#### [Supplied entries]
/-- Bring-up, the adaptive loops and power (14); the designation of the Operator PF (02 R39). -/
structure Boot where
  operator : Option Nat := none      -- the designated host port
  byFuse : Bool := false             -- the designation comes from the fuse: nothing changes it
  refused : Nat := 0                 -- VAI_STATUS.REFUSED
  dimLate : Bool := false
  noRef : Bool := false
  hot : Bool := false
  windows : Nat := 0                 -- ADPT_CAL.WINDOWS
  vCfg : W64 := 0x0000640038408000#64
  vN : Nat := 0
  vReq : Option Nat := none          -- none: VSEED_CODE
  vCapped : Bool := false
  vGrant : Nat := 0
  vPace : Nat := 0
  vRun : Nat := 0
  vPin : Nat := 0
  trimCfg : W32 := 0x00060302#32
  trimSel : W32 := 0
  trims : Tab Trim := []
  limited : Nat := 0                 -- ADPT_TRIM_STATE.LIMITED
  power : Nat := 0
  temp : Nat := 0
  pstate : Nat := 0
  limitDw : Nat := 0
  heldTo : Nat := 0                  -- stamp at which dim mode ended 14 R389
  deriving DecidableEq, Repr

/-! ### Security (15, 17) -/

/-- A mailbox channel (15 R405, 17 R448). Keys: 0 to 7 non-secure, 8 to 15 secure. -/
structure Mbx where
  req : Tab W32 := []
  cap : List W32 := []               -- the captured request
  reqFull : Bool := false
  taken : List (List W32) := []      -- the requests the receiver took and has not answered, oldest first
  rsp : Tab W32 := []
  rspFull : Bool := false
  rspLen : Nat := 0
  badlen : Nat := 0
  aborts : Nat := 0
  irq : W32 := 0
  awake : Bool := false
  rcvRsp : Tab W32 := []
  deriving DecidableEq, Repr

/-- A loaded key slot (15 R414): CLASS (false SET, true ATTESTED), PARTITION, key. -/
structure Key where
  attested : Bool
  part : Nat
  key : KeyBits
  deriving DecidableEq, Repr

/-- A partition's entry of the attestation state window (15 R419). -/
structure PartShown where
  st : Nat := 0
  mode : Nat := 0
  threads : Nat := 0
  fw : Bool := false
  engines : W64 := 0
  banks : W64 := 0
  base : Nat := 0
  count : Nat := 0
  deriving DecidableEq, Repr

/-- Blocks 2 to 9 of the attestation state window, as REPORT_GEN last changed them (15 R418 to R420; 17 R450): digests of
the running and of the staged firmware, the state block beside REPORT_GEN, and the partition entries. -/
structure Shown where
  run : List (Option (BitVec 384)) := [none, none, none]
  next : List (Option (BitVec 384)) := [none, none, none]
  mode : Nat := 0
  transition : Bool := false
  staged : Bool := false
  debug : Bool := false
  byFuse : Bool := false
  operator : Option Nat := none
  raised : Nat := 0
  resetting : W64 := 0
  swapped : W64 := 0
  parts : Tab PartShown := []
  deriving DecidableEq, Repr

/-- The security state (15 R413 to R426). Firmware components: key bank x 4 + component, its digest. -/
structure Sec where
  mbx : Tab Mbx := []
  keys : Tab (Option Key) := []
  mode : Nat := 0
  fw : Tab (Option (BitVec 384)) := []
  active : Nat := 0
  staged : Bool := false
  transition : Bool := false
  lastResult : Nat := 0
  swapped : W64 := 0
  reportGen : Nat := 0
  pkgVersion : Nat := 0              -- security version of the staged package 15 R423
  raised : Nat := 0                  -- the highest version that an update has raised the fused one to 15 R424
  shown : Shown := {}                -- 15 R420, 17 R450
  deriving DecidableEq, Repr

/-! ### Counters (16) -/

/-- A tagged route word or bundle in flight (16 R438, R439). -/
structure Tagged where
  bundle : Bool
  part : Nat
  r : Nat
  gen : Nat
  slot : Option Nat
  opcode : Nat
  pc : Nat
  idx : Nat
  dtag : Nat
  stall : Nat
  detail : Nat
  thread : Nat                       -- the thread that issued the word
  deriving DecidableEq, Repr

/-- Event counters and the precise sampler (16 R442). CNT_CFG none is the event's default. -/
structure Cnt where
  cnt : Tab Nat := []
  cfg : Tab (Option W64) := []
  permit : Tab W64 := []
  smpBase : W64 := 0
  smpCfg : W64 := 0
  smpHead : Nat := 0
  smpTail : Nat := 0
  smpLost : Nat := 0
  vfSel : W32 := 0
  smpOvf : Bool := false
  tags : List Tagged := []
  era : Nat := 0                     -- power-ons so far: the model's own, of the free events
  ticks16 : Nat := 0                 -- 16 ns steps since power-on: of the free events (16 R430)
  causes : Tab (Nat × Nat × List Nat) := [] -- per record, generation and word: the causes it has stalled on there (16 R440)
  hands : Tab Nat := []              -- completed handshakes of each channel, modulo 2^32 (13 R364)
  lastOcc : Tab Nat := []            -- last step level of events 0x0E2, 0x0E3 per partition (16 R433 EDGE)
  deriving DecidableEq, Repr

/-! ### Arbitration among functions (08 R246, R247) -/

/-- Deficit round-robin: whose turn it is, whether the turn's 16 slots have been added, the deficits, and the last
queue served of each participant. -/
structure Drr where
  turn : Nat := 0
  visited : Bool := false
  deficit : Tab Nat := []
  lastQ : Tab Nat := []
  deriving DecidableEq, Repr

/-! ### Messages the VAI sends at its boundary -/

/-- Outputs. A write to a host carries the requester and its PASID (02 R67) and the translated address (11 R317);
`deviceRead` and `deviceWrite` go to a peer's memory through a chip fabric port (11 R321). A byte
`none` is sent poisoned (13 R363). -/
inductive Out where
  | msix (fk vector : Nat)
  | readData (v : W64)
  | busError (w : Window)
  | hostWrite (port fk : Nat) (pasid : Option Nat) (addr : Nat) (data : List (Option Byte))
  | pageRequest (port fk : Nat) (pasid : Option Nat) (page : Nat) (write : Bool)
  | invalidationDone (port : Nat)
  | fabricWrite (port dev : Nat) (handle : W64) (off : Nat) (data : List Byte)
  | deviceRead (port dev addr len : Nat)
  | deviceWrite (port dev addr : Nat) (data : List (Option Byte))
  | fabricSignal (port dev : Nat) (handle value : W64)
  | fabricReply (status : Nat) (data : List Byte)
  | engineReply (port : Nat) (data : List (Option Byte))
  | vReq (code : Nat)
  | rotIrq (line : Nat)
  | tapData (withheld : Bool) (v : W64)
  deriving DecidableEq, Repr

/-! ### The machine -/

/-- The state of the VAI. -/
structure State where
  pending : List Instr := []
  latch : Latch := {}
  boot : Boot := {}
  funcs : Tab Func := []
  queues : Tab Queue := []
  tasks : Tab Task := []
  parts : Tab Part := []
  ports : Tab EPort := []
  mtus : Tab Nat := []               -- MTU credits held
  suTurn : Tab Nat := []             -- Sampling Units' round-robin turn 10 R279
  chans : Tab Chan := []
  objs : ObjTab := {}
  sto : Storage := {}
  wps : WpStore := {}
  xl : Xl := {}
  rbuf : List RBuf := []             -- the MTUs' read buffers, newest first 12 R329
  geq : Geq := {}
  rcv : Rcv := {}
  sec : Sec := {}
  cnt : Cnt := {}
  dbell : Drr := {}                  -- Doorbell Unit 08 R246
  fetch : Drr := {}                  -- Descriptor Fetch Unit 08 R247
  waitTasks : List Task := []        -- enqueued tasks and reruns that wait for a record
  out : List Out := []
  freeCtr : Nat := 0
  stamp : Nat := 0
  now : Nat := 0
  deriving DecidableEq, Repr

/-- The VAI right after power-on: every register at its reset value, no command waiting (14 R381). -/
def State.reset : State := {}

/-- No command faults the VAI: every failure of the manual is a status, a record, a count or an output (13 R353).
The one constructor stands for a step of a machine that has none and is raised by nobody: safe. -/
inductive Fault where
  /-- Raised by no meaning. Safe: it never occurs. -/
  | neverRaised
  deriving DecidableEq, Repr

/-- Refusals. -/
inductive Refusal where
  /-- A command without a meaning, raised only by an arm of `exec` that says so. Safe. -/
  | notModelled (mnemonic : String)
  deriving DecidableEq, Repr

end Sys2Proof.Machine
end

#### [Task]
Could you transcribe the entries above word for word, from the line with "causes : Tab" down to the line with "queue served of each participant. -/", keeping both?

#### [Answer space]
  causes : Tab (Nat × Nat × List Nat) := [] -- per record, generation and word: the causes it has stalled on there (16 R440)
  hands : Tab Nat := []              -- completed handshakes of each channel, modulo 2^32 (13 R364)
  lastOcc : Tab Nat := []            -- last step level of events 0x0E2, 0x0E3 per partition (16 R433 EDGE)
  deriving DecidableEq, Repr

/-! ### Arbitration among functions (08 R246, R247) -/

/-- Deficit round-robin: whose turn it is, whether the turn's 16 slots have been added, the deficits, and the last
queue served of each participant. -/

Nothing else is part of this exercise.